In this paper, we study Tikhonov regularization scheme in Hilbert scales for a nonlinear statistical inverse problem with general noise. The regularizing norm in this scheme is stronger than the norm in the Hilbert space. We focus on developing a theoretical analysis for this scheme based on conditional stability estimates.
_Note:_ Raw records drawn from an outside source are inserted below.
/-- The machine's state. -/
@[ext]
structure State where
  /-- Every register, keyed as RegMap says; an unlisted one holds its reset value (R12). -/
  regs : Tab Word
  /-- Memory bytes by device address (R28); an unlisted byte is 0 (R193). -/
  mem : Tab Byte
  /-- Poisoned lines, by line number (R188, R189). -/
  poison : Tab Bool
  /-- Symbol errors against the check bytes, keyed line * 68 + position (R186, R187). -/
  errs : Tab Byte
  /-- Corrected-error counts of the rows tracked (R192). -/
  rowErr : List (Nat × Nat)
  /-- Words 0 to 2 written to GLB_JOBSEED and not yet committed (R50). -/
  seedPend : BitVec 96
  /-- Instruction memory, keyed queue * 8192 + index (R118). -/
  imem : Tab CmdBits
  /-- The queues' hidden state. -/
  ques : Tab QueSt
  /-- Accumulator bank entries, keyed (((tile * 2 + engine) * 2 + bank) * 2048 + row) * 128 + column (R71). -/
  banks : Tab (BitVec 32)
  /-- Bank rows with a pending write, keyed ((tile * 2 + engine) * 2 + bank) * 2048 + row (R72). -/
  landings : Tab RowWrites
  /-- The matrix engines, keyed tile * 2 + engine. -/
  mxes : Tab MxSt
  /-- Tile gating, keyed by tile. -/
  gates : Tab GateSt
  /-- The links. -/
  links : Tab LinkSt
  /-- The router and the transport. -/
  fab : FabSt
  /-- Numbers given so far to issued commands and transport messages. -/
  nextUid : Nat
  /-- The host ports. -/
  ports : Tab PortSt
  /-- The DMA channels, keyed port * 16 + channel. -/
  dmas : Tab DmaJob
  /-- Bridges named in a 0x500D event, one bit each (R426, R443). -/
  badBridges : Nat
  /-- The wheels, keyed by axis. -/
  wheels : Tab WheelSt
  /-- Loads and saves in progress, by set. -/
  loads : Tab LoadJob
  /-- The management core, the flash and the security block. -/
  mgt : MgtSt
  /-- The fabric time unit. -/
  ftm : FtmSt
  /-- The event recorder. -/
  evr : EvrSt
  /-- The start-up sequence. -/
  boot : BootSt
  /-- The power controller. -/
  pwr : PwrSt
  /-- The test access port. -/
  tap : TapSt
  /-- The PLDM event receiver (R415). -/
  eventReceiver : Option Nat
  /-- What has left the device, newest first. -/
  out : List Out
  /-- Free values taken so far: the model's own counter. -/
  freeCtr : Nat
  /-- The commands that are waiting, first in first out. -/
  pending : List Instr
  deriving DecidableEq, Repr

/-- Why a step stops. -/
inductive Fault where
  /-- Raised by nobody: every fault the spec describes is an effect on State.  Safe. -/
  | none
  deriving DecidableEq, Repr

/-- Why a command has no meaning. -/
inductive Refusal where
  /-- Raised by `exec` for a command whose meaning is not written.  Safe. -/
  | notModelled (mnemonic : String)
  deriving DecidableEq, Repr

/-- The state right after a cold reset. -/
def State.reset : State where
  regs := []
  mem := []
  poison := []
  errs := []
  rowErr := []
  seedPend := 0
  imem := []
  ques := []
  banks := []
  landings := []
  mxes := []
  gates := []
  links := []
  fab := {}
  nextUid := 0
  ports := []
  dmas := []
  badBridges := 0
  wheels := []
  loads := []
  mgt := {}
  ftm := {}
  evr := {}
  boot := {}
  pwr := {}
  tap := {}
  eventReceiver := none
  out := []
  freeCtr := 0
  pending := []

end Sys2Proof.Machine
end

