-- ==== Sys2Proof/Machine/Element.lean ====
section
/-! DEFINITION. The element commands ERUN and ESTAMP, the element programs, and the reduction (R88 to R115, R479). -/

namespace Sys2Proof.Machine

/-! ### Micro-operations (R95 to R99) -/

def uOp (u : Nat) : Nat := getBits u 26 6
def uD (u : Nat) : Nat := getBits u 21 5
def uA (u : Nat) : Nat := getBits u 16 5
def uB (u : Nat) : Nat := getBits u 11 5
def uC (u : Nat) : Nat := getBits u 6 5
def uMod (u : Nat) : Nat := getBits u 0 6

/-- A slot's program: its micro-operations before the first END. -/
def State.program (s : State) (t slot : Nat) : List Nat :=
  ((List.range 32).map fun u => (s.rd (aELE_PROG t slot u)).toNat).takeWhile fun u => uOp u != 0

/-- The input streams a program names. -/
def namesInput (prog : List Nat) (i : Nat) : Bool := prog.any fun u => uA u == 16 + i || uB u == 16 + i || uC u == 16 + i
/-- Whether a program writes output `o`. -/
def writesOutput (prog : List Nat) (o : Nat) : Bool := prog.any fun u => uOp u != 0x30 && uD u == 16 + o
/-- A program's RED. -/
def findRed (prog : List Nat) : Option Nat := prog.find? fun u => uOp u == 0x30

/-- Order of R96's MAX: +0 above −0. -/
def rankLt (a b : Val) : Bool := a.lt b || (!b.lt a && a.isNeg && !b.isNeg)
def Val.max (a b : Val) : Val := if a = .nan ∨ b = .nan then .nan else if rankLt a b then b else a
def Val.min (a b : Val) : Val := if a = .nan ∨ b = .nan then .nan else if rankLt a b then a else b

/-- √A, correctly rounded to FP32. -/
def fsqrt (a : Val) : Val :=
  match a with
  | .nan => .nan
  | .inf n => if n then .nan else .inf false
  | .fin n m e =>
      if m = 0 then a
      else if n then .nan
      else
        -- 2^80 extra bits make the root exact but for a sticky bit
        let k : Nat := if e % 2 = 0 then 80 else 81
        let x := m * 2 ^ k
        let r := Units.isqrt ((Nat.log2 x) / 2 + 1) x 0
        let sticky := if r * r = x then 0 else 1
        .fin false (2 * r + sticky) ((e - k) / 2 - 1)

/-- The function units: R97's special cases, else the unit's point near the exact value, rounded to FP32: within R97's bound,
monotonic, and a fixed function of the argument (log entry 56). -/
def laneFn (op : Nat) (a : Val) : Val :=
  match a with
  | .nan => .nan
  | .inf n =>
      if op = 0x10 then .fin n 0 0
      else if op = 0x11 then (if n then .nan else Val.zero)
      else if op = 0x13 then (if n then Val.zero else .inf false)
      else if op = 0x14 then (if n then .nan else .inf false)
      else if op = 0x17 then (if n then Val.zero else Val.one)
      else .fin n 1 0
  | .fin n m _ =>
      if op = 0x10 ∧ m = 0 then .inf n
      else if op = 0x11 ∧ m = 0 then .inf n
      else if op = 0x11 ∧ n then .nan
      else if op = 0x14 ∧ m = 0 then .inf true
      else if op = 0x14 ∧ n then .nan
      else f32 (f32Round (Units.freePoint (0x100 + op) (Units.laneExact op a)))

/-- SEL's condition on a number. -/
def selCond (k : Nat) (a : Val) : Bool :=
  let pos := Val.zero.lt a
  let neg := a.lt Val.zero
  if k = 0 then pos else if k = 1 then !neg else if k = 2 then !pos && !neg else if k = 3 then pos || neg
  else if k = 4 then neg else !pos

/-- RDROP's threshold. -/
def dropThreshold (a : Val) : Nat :=
  match a with
  | .fin n m e => if n then 0 else min 65536 (roundQuanta .zero m (e + 16) 0)
  | .inf n => if n then 0 else 65536
  | .nan => 0

/-- One micro-operation's result, rounded once to FP32.  `draw k j` is the draw of number `k` at index `j`. -/
def laneOp (u : Nat) (a b c : Val) (draw : Nat → Nat → Nat) (j : Nat) : Val :=
  let op := uOp u
  let r (v : Val) : Val := f32 (f32Round v)
  let k := uMod u % 4
  let pair := draw k (2 * j + 1) * 65536 + draw k (2 * j)
  if op = 0x01 then r (a.add b)
  else if op = 0x02 then r (a.sub b)
  else if op = 0x03 then r (a.mul b)
  else if op = 0x04 then r ((a.mul b).add c)
  else if op = 0x05 then r (c.sub (a.mul b))
  else if op = 0x06 then r (a.max b)
  else if op = 0x07 then r (a.min b)
  else if op = 0x08 then r a.abs
  else if op = 0x09 then r a.neg
  else if op = 0x0A then r a
  else if op = 0x0B then r (if a ≠ .nan ∧ selCond (uMod u % 8) a then b else c)
  else if op = 0x12 then r (fsqrt a)
  else if op = 0x20 then (if a = .nan then .nan else if dropThreshold a ≤ draw k j then r b else Val.zero)
  else if op = 0x21 then r (.fin false (2 * pair + 1) (-33))
  else if op = 0x22 then f32 (f32Round (Units.freePoint 0x122 (Units.gumbelExact pair)))
  else laneFn op a

/-- What a program has made of one element so far. -/
structure Lane where
  t : List Val := List.replicate 16 Val.zero
  o0 : Option Val := none
  o1 : Option Val := none
  red : Option Val := none
  bad : List Bool := List.replicate 16 false   -- temporaries computed from a poisoned element
  bad0 : Bool := false                         -- and the outputs and the reduction's value
  bad1 : Bool := false
  badR : Bool := false

/-- The source operands that a micro-operation reads, A first (R95, R96, R99). -/
def uSources (u : Nat) : List Nat :=
  let op := uOp u
  if op = 0x21 ∨ op = 0x22 then []
  else if op = 0x04 ∨ op = 0x05 ∨ op = 0x0B then [uA u, uB u, uC u]
  else if op = 0x01 ∨ op = 0x02 ∨ op = 0x03 ∨ op = 0x06 ∨ op = 0x07 ∨ op = 0x20 then [uA u, uB u]
  else [uA u]

/-- Whether a source operand comes from a poisoned element; `psn` are the inputs'. -/
def laneBad (l : Lane) (psn : List Bool) (n : Nat) : Bool :=
  if n < 16 then l.bad.getD n false else if n < 20 then psn.getD (n - 16) false else false

/-- A source operand: temporaries, inputs, constants, row, column, +1.0 and +0.0. -/
def laneSrc (l : Lane) (ins consts : List Val) (r c n : Nat) : Val :=
  if n < 16 then l.t.getD n Val.zero
  else if n < 20 then ins.getD (n - 16) Val.zero
  else if n < 28 then consts.getD (n - 20) Val.zero
  else if n = 28 then f32 (f32Round (.fin false r 0))
  else if n = 29 then f32 (f32Round (.fin false c 0))
  else if n = 30 then Val.one else Val.zero

/-- Run a program on one element, and follow what it computes from poisoned inputs (R111). -/
def runLane (prog : List Nat) (ins consts : List Val) (psn : List Bool) (r c : Nat) (draw : Nat → Nat → Nat) (j : Nat) : Lane :=
  prog.foldl (fun l u =>
    let src := laneSrc l ins consts r c
    let bad := (uSources u).any (laneBad l psn)
    if uOp u = 0x30 then { l with red := some (src (uA u)), badR := bad }
    else
      let v := laneOp u (src (uA u)) (src (uB u)) (src (uC u)) draw j
      if uD u < 16 then { l with t := l.t.set (uD u) v, bad := l.bad.set (uD u) bad }
      else if uD u = 16 then { l with o0 := some v, bad0 := bad } else { l with o1 := some v, bad1 := bad }) {}

/-! ### The reduction (R101, R102, R479) -/

/-- A reduction node: value, SMX sum, ranked entries, and whether poison or a non-finite value reached it. -/
structure RNode where
  v : Val
  sum : Val := Val.one
  top : List (Val × Nat) := []
  psn : Bool := false
  odd : Bool := false

/-- ARGMAX order: NaN above all, lower index first of equals. -/
def ranksBefore (p q : Val × Nat) : Bool :=
  let lt (a b : Val) : Bool := if a = .nan then false else if b = .nan then true else rankLt a b
  lt q.1 p.1 || (!lt p.1 q.1 && decide (p.2 < q.2))
def insertTop (p : Val × Nat) : List (Val × Nat) → List (Val × Nat)
  | [] => [p]
  | q :: r => if ranksBefore p q then p :: q :: r else q :: insertTop p r

/-- SMX's factor e^(x − m). -/
def smxFactor (x m : Val) : Val :=
  match x, m with
  | .inf a, .inf b => if a = b then (if a then Val.zero else Val.one) else laneFn 0x13 (f32 (f32Round (x.sub m)))
  | _, _ => laneFn 0x13 (f32 (f32Round (x.sub m)))

def combine (kind k : Nat) (a b : RNode) : RNode :=
  let r (v : Val) : Val := f32 (f32Round v)
  let flags (n : RNode) : RNode := { n with psn := a.psn || b.psn, odd := a.odd || b.odd }
  flags (
    if kind = 0 then { v := r (a.v.add b.v) }
    else if kind = 1 then { v := a.v.max b.v }
    else if kind = 2 then { v := a.v.min b.v }
    else if kind = 5 then
      let m := a.v.max b.v
      { v := m, sum := r ((r (a.sum.mul (smxFactor a.v m))).add (r (b.sum.mul (smxFactor b.v m)))) }
    else { v := a.v, top := (b.top.foldl (fun l p => insertTop p l) a.top).take k })

def combineOpt (kind k : Nat) : Option RNode → Option RNode → Option RNode
  | some a, some b => some (combine kind k a b)
  | some a, none => some a
  | none, b => b

def pairUp (kind k : Nat) : List (Option RNode) → List (Option RNode)
  | a :: b :: r => combineOpt kind k a b :: pairUp kind k r
  | l => l

/-- A pairwise tree of `n` levels. -/
def tree (kind k : Nat) : Nat → List (Option RNode) → Option RNode
  | 0, l => (l.head?).join
  | n + 1, l => tree kind k n (pairUp kind k l)

/-! ### The descriptor (R91 to R93) -/

/-- A stream entry. -/
structure EStream where
  kind : Nat
  fmt : Nat
  reg : Nat
  off : Nat
  pitch : Nat
  scpitch : Nat
  sc : Nat
  bank : Nat
  brow0 : Nat
  bcol0 : Nat
  bcol : Bool
  brow : Bool
  baxis : Bool
  cvt : Cvt
  str : List Int
  scstr : List Int
  bankx : Nat

/-- The entry at word `i` of a descriptor of tile `t`. -/
def EStream.ofWords (t : Nat) (w : Nat → Nat) (i : Nat) : EStream :=
  let g (k lo n : Nat) : Nat := getBits (w (i + k)) lo n
  { kind := g 0 28 4, fmt := g 0 24 4, reg := g 0 20 4, off := g 0 0 20, pitch := g 1 0 20, scpitch := g 2 20 12,
    sc := padBase t + g 2 0 20 * 32, bank := g 0 19 1, brow0 := g 0 7 11, bcol0 := g 0 0 7, bcol := g 3 20 1 == 1,
    brow := g 3 19 1 == 1, baxis := g 3 18 1 == 1, cvt := Cvt.ofBits (g 3 0 16),
    str := [signed 16 (g 4 0 16), signed 16 (g 4 16 16), signed 16 (g 5 0 16)],
    scstr := [signed 16 (g 5 16 16), signed 16 (g 6 0 16), signed 16 (g 6 16 16)], bankx := g 7 0 3 }

def EStream.isBlock (x : EStream) : Bool := x.kind == 1 && fmtIsBlock x.fmt

/-- A command with its descriptor, its stream bases and the state it reads. -/
structure ERun where
  t : Nat
  cyc : Nat
  rows : Nat
  cols : Nat
  rep : List Nat
  ins : List EStream
  outs : List EStream
  bases : List Nat                         -- stream start addresses, in descriptor order
  idx : Nat
  mask : Nat
  rv : Nat
  rx : Nat
  roff : Nat
  rori : Nat
  km1 : Nat
  consts : List Val
  prog : List Nat
  sid : Nat
  wild : List Bool := []                   -- inputs that overlap an output in a way R107 forbids
  s : State
  fresh : List (Nat × Byte × Bool) := []   -- what earlier lane blocks have written, for such inputs: address, byte, poison

/-- The six stream entries of a descriptor. -/
def elementStreams (t : Nat) (wd : Nat → Nat) : List EStream := (List.range 6).map fun k => EStream.ofWords t wd (8 * k)
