/-- The lines of a command's pieces that have been asked for and have not come (R194). -/
def FlmJob.linesOut (j : FlmJob) (s : State) : Nat :=
  if j.e.gathered then 0
  else (((j.pieces s).filter fun p => j.e.asked.contains p.1 && !j.e.parts.any (·.1 == p.1)).map fun p => (linesOf p.2.1.a p.2.2).length).foldl (· + ·) 0

/-- Ask another device or a host for data. -/
def requestPiece (q uid no : Nat) (p : Place) (n : Nat) (s : State) : State :=
  if p.space = 0 then sendMessage p.dev kReq (segment p.dev s.devId 2 0 0 n p.a 0 [] fun _ => false) (.remote q uid no) s
  else
    let tag := s.nextUid
    let s1 := bumpUid (s.setFab { s.fab with hostReads := s.fab.hostReads ++ [{ port := p.space - 1, tag := tag, q := q, uid := uid, piece := no, len := n }] })
    s1.emit (.hostRead (p.space - 1) p.a n tag)

/-- The bytes of one read: from local memory, or from the parts that have come back. -/
def FlmJob.bytesOf (j : FlmJob) (s : State) (i : Nat) (scale : Bool) (p : Place) (n : Nat) : List (Byte × Bool) :=
  if s.isLocal p then s.readFrom (queueDie j.q) p.a n
  else (List.range (n / segMax + 1)).flatMap fun k => ((j.e.parts.find? (·.1 == pieceNo i scale k)).map (·.2)).getD []

/-! ### Converting a row (R198, R199, R204) -/

/-- Element `i` of packed bytes. -/
def bitsOf (bs : List (Byte × Bool)) (fmt i : Nat) : Nat :=
  if fmtBits fmt = 4 then getBits ((bs.getD (i / 2) (0, false)).1).toNat (4 * (i % 2)) 4
  else leNat ((List.range (fmtBits fmt / 8)).map fun k => ((bs.getD (i * (fmtBits fmt / 8) + k) (0, false)).1).toNat)
/-- Whether element `i` is poisoned. -/
def psnOf (bs : List (Byte × Bool)) (fmt i : Nat) : Bool := (bs.getD (i * fmtBits fmt / 8) (0, false)).2

/-- Elements with their poison packed into bytes. -/
def packMarked (fmt : Nat) (es : List (Nat × Bool)) : List (Byte × Bool) :=
  ((packElems fmt (es.map (·.1))).zipIdx).map fun b =>
    (b.1, if fmtBits fmt = 4 then (es.getD (2 * b.2) (0, false)).2 || (es.getD (2 * b.2 + 1) (0, false)).2
          else (es.getD (b.2 / (fmtBits fmt / 8)) (0, false)).2)

/-- The element index of the first element of row `i`. -/
def FlmJob.idx (j : FlmJob) (i : Nat) : Nat := j.aux 10 + i * j.cols
/-- Its draws: the job seed and the STEP are those of its issue (R49, R50, R140). -/
def FlmJob.draw (j : FlmJob) : Nat → Nat := rngDraw j.e.seed (streamId j.tile (j.q % 5) (j.aux 9 % 65536)) j.e.step

/-- The elements of row `i` widened to FP32 values, with their poison, whether their widening counted, and the counts. -/
def FlmJob.widenRow (j : FlmJob) (i : Nat) (data scales : List (Byte × Bool)) (t : Tally) : List (Val × Bool × Bool) × Tally :=
  (List.range j.cols).foldl (fun (acc : List (Val × Bool × Bool) × Tally) c =>
    let b := bitsOf data j.sfmt c
    let sc := scales.getD (c / 32) (0, false)
    let blk := fmtIsBlock j.sfmt
    let per := if fmtBits j.sfmt = 4 then 16 else 32
    let psn := if blk then sc.2 || ((data.drop (c / 32 * per)).take per).any (·.2) else psnOf data j.sfmt c
    let w := widenIn j.cvt j.draw (j.idx i + c) (if blk then decodeScaled j.sfmt sc.1.toNat b else decodeElem j.sfmt b) acc.2
    (acc.1 ++ [(w.1, psn, w.2.2)], w.2.1)) ([], t)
We utilize the concept of the distance function to establish high probability estimates of the direct and reconstruction errors in the Reproducing Kernel Hilbert space setting. Furthermore, explicit rates of convergence in terms of sample size are established for the oversmoothing case and the regular case over the regularity class defined through an appropriate source condition. Our results improve upon and generalize previous results obtained in related settings.

本文研究了希尔伯特尺度下的 Tikhonov 正则化方案,用于解决具有一般噪声的非线性统计逆问题。该方案中的正则规范比希尔伯特空间中的规范更强。我们的重点是在条件稳定性估计的基础上对该方案进行理论分析。我们利用距离函数的概念,建立了重现核希尔伯特空间环境下直接误差和重建误差的高概率估计。此外,我们还通过适当的源条件,在正则性类别上为过平滑情况和正则情况建立了明确的样本量收敛率。我们的结果改进并概括了之前在相关环境中获得的结果。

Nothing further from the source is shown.